START Extracted data
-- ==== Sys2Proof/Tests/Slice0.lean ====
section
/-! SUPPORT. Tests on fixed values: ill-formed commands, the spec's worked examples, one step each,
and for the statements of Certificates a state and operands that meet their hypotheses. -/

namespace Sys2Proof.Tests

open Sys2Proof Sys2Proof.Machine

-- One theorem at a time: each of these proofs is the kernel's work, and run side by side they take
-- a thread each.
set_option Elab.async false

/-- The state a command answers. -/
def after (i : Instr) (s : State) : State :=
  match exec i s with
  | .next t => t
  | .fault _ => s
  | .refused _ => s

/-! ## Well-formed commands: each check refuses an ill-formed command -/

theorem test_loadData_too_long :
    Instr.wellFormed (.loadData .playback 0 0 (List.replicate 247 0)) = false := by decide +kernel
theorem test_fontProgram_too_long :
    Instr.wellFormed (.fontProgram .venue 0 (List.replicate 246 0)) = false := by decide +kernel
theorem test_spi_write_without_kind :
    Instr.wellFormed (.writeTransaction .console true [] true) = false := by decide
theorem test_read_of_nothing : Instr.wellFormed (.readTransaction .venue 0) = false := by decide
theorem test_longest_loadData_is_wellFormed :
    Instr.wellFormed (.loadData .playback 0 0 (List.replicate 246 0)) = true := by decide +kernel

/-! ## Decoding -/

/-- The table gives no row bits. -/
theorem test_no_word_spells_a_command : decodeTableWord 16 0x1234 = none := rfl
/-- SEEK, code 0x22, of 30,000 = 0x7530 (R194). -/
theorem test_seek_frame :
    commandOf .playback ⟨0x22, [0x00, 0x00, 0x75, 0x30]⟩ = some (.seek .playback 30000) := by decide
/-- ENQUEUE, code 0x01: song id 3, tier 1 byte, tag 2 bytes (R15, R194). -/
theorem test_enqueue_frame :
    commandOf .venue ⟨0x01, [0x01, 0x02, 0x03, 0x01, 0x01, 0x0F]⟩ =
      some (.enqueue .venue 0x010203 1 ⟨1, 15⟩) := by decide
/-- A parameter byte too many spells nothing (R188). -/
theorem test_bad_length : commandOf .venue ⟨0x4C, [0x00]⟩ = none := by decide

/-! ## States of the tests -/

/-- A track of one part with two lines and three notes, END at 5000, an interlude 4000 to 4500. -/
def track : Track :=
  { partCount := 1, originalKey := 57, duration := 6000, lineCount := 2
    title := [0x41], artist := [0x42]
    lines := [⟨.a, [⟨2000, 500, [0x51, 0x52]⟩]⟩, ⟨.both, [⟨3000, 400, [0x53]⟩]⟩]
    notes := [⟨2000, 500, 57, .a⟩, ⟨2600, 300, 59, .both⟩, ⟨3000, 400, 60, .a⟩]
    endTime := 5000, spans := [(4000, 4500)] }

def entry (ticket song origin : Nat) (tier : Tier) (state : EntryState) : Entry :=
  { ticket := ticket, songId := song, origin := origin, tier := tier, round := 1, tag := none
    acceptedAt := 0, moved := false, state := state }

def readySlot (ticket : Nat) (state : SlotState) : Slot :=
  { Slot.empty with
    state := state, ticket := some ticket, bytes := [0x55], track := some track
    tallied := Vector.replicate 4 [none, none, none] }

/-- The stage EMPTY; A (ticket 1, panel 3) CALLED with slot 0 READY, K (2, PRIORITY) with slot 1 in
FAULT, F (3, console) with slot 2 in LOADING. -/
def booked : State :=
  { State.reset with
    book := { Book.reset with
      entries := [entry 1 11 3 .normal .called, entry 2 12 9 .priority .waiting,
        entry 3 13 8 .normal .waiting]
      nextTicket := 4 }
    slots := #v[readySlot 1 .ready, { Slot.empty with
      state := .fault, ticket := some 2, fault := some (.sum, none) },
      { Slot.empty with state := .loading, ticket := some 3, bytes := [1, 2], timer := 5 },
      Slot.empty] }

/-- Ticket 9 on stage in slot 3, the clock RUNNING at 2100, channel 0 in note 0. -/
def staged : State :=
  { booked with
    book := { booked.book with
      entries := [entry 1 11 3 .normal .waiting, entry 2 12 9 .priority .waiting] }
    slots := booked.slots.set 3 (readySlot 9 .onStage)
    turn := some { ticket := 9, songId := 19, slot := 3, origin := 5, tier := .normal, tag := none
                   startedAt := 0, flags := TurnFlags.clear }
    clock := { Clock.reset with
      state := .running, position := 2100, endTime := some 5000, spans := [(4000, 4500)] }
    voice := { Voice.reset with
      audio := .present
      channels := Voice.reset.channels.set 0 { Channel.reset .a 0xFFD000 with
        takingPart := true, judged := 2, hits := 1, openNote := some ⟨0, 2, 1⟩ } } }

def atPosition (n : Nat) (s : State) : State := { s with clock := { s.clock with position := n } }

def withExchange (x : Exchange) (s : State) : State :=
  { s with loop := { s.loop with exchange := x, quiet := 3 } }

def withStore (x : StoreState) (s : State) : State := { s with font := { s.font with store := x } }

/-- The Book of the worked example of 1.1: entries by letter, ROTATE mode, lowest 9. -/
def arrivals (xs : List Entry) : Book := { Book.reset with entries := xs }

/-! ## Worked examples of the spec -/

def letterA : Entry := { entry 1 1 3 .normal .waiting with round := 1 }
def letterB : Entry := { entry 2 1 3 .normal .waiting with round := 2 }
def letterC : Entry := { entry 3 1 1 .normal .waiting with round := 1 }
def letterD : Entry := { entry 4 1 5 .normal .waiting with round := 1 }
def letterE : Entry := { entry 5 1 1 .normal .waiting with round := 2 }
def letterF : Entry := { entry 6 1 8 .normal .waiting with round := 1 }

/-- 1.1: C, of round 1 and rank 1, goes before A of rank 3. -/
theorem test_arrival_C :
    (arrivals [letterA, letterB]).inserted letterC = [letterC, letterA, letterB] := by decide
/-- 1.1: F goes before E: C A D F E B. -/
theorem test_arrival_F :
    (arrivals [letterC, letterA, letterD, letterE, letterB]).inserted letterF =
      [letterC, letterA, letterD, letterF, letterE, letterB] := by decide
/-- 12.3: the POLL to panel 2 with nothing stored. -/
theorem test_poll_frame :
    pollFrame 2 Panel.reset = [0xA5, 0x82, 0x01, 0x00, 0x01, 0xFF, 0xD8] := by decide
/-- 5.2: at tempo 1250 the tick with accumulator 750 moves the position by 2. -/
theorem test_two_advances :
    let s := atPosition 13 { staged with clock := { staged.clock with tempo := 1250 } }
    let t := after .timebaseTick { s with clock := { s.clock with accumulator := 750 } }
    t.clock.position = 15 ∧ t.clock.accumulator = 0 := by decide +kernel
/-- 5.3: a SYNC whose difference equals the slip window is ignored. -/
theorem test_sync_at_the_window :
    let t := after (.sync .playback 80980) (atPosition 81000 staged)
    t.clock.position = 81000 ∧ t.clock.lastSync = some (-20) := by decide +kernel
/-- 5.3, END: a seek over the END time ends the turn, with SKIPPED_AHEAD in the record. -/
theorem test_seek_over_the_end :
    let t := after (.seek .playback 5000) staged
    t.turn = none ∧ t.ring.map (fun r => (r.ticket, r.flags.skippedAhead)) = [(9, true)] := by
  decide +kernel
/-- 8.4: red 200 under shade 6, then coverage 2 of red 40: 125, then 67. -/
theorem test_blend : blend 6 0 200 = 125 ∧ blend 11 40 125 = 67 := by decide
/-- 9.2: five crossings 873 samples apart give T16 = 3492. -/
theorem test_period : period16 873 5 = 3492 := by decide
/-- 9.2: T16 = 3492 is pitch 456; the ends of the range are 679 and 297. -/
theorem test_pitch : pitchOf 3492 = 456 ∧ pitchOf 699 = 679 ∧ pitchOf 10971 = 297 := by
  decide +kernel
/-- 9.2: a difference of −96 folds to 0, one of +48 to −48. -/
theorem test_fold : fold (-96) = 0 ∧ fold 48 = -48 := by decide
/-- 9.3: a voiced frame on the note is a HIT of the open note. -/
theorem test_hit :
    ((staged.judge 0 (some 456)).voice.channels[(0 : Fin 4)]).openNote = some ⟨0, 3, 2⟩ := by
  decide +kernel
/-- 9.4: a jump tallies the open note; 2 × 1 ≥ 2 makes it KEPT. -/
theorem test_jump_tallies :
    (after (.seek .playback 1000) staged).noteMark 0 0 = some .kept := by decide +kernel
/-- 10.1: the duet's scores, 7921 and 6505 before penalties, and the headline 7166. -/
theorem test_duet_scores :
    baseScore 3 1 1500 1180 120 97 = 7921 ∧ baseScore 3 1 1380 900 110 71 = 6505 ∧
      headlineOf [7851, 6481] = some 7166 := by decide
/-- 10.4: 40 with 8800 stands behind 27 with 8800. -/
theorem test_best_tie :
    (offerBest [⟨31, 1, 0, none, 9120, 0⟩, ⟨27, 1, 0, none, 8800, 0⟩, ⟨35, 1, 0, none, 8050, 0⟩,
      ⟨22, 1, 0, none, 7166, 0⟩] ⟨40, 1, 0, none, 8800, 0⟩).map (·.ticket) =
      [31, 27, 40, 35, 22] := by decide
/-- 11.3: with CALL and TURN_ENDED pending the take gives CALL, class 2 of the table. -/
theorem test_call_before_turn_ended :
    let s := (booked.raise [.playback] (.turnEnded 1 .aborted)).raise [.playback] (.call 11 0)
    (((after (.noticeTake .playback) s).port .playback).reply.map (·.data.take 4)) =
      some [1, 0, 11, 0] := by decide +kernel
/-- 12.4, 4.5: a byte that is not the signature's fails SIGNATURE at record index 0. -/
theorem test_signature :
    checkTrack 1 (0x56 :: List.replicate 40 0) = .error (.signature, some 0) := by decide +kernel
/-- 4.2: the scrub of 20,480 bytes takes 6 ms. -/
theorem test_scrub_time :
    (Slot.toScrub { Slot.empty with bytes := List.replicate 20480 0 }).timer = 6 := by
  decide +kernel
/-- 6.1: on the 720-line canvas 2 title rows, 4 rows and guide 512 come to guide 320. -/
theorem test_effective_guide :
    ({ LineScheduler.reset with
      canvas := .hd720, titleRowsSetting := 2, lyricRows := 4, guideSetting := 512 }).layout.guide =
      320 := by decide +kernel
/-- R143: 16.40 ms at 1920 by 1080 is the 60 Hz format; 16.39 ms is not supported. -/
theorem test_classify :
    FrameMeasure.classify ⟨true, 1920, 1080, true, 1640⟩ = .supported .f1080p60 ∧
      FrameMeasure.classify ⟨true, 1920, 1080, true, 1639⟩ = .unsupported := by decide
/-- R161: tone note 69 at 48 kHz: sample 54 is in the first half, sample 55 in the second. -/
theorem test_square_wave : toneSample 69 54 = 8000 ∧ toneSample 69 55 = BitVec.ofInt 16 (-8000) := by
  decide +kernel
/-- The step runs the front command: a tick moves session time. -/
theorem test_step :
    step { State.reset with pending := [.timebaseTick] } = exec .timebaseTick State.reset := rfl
END Extracted data
What you should do → Every line above from the line with "slots := booked.slots.set" to the line with "def letterC : Entry", both included, must be reproduced exactly, and no other line may appear.

Task answer →
    slots := booked.slots.set 3 (readySlot 9 .onStage)
    turn := some { ticket := 9, songId := 19, slot := 3, origin := 5, tier := .normal, tag := none
                   startedAt := 0, flags := TurnFlags.clear }
    clock := { Clock.reset with
      state := .running, position := 2100, endTime := some 5000, spans := [(4000, 4500)] }
    voice := { Voice.reset with
      audio := .present
      channels := Voice.reset.channels.set 0 { Channel.reset .a 0xFFD000 with
        takingPart := true, judged := 2, hits := 1, openNote := some ⟨0, 2, 1⟩ } } }

def atPosition (n : Nat) (s : State) : State := { s with clock := { s.clock with position := n } }

def withExchange (x : Exchange) (s : State) : State :=
  { s with loop := { s.loop with exchange := x, quiet := 3 } }

def withStore (x : StoreState) (s : State) : State := { s with font := { s.font with store := x } }

/-- The Book of the worked example of 1.1: entries by letter, ROTATE mode, lowest 9. -/
def arrivals (xs : List Entry) : Book := { Book.reset with entries := xs }

/-! ## Worked examples of the spec -/

def letterA : Entry := { entry 1 1 3 .normal .waiting with round := 1 }
def letterB : Entry := { entry 2 1 3 .normal .waiting with round := 2 }
def letterC : Entry := { entry 3 1 1 .normal .waiting with round := 1 }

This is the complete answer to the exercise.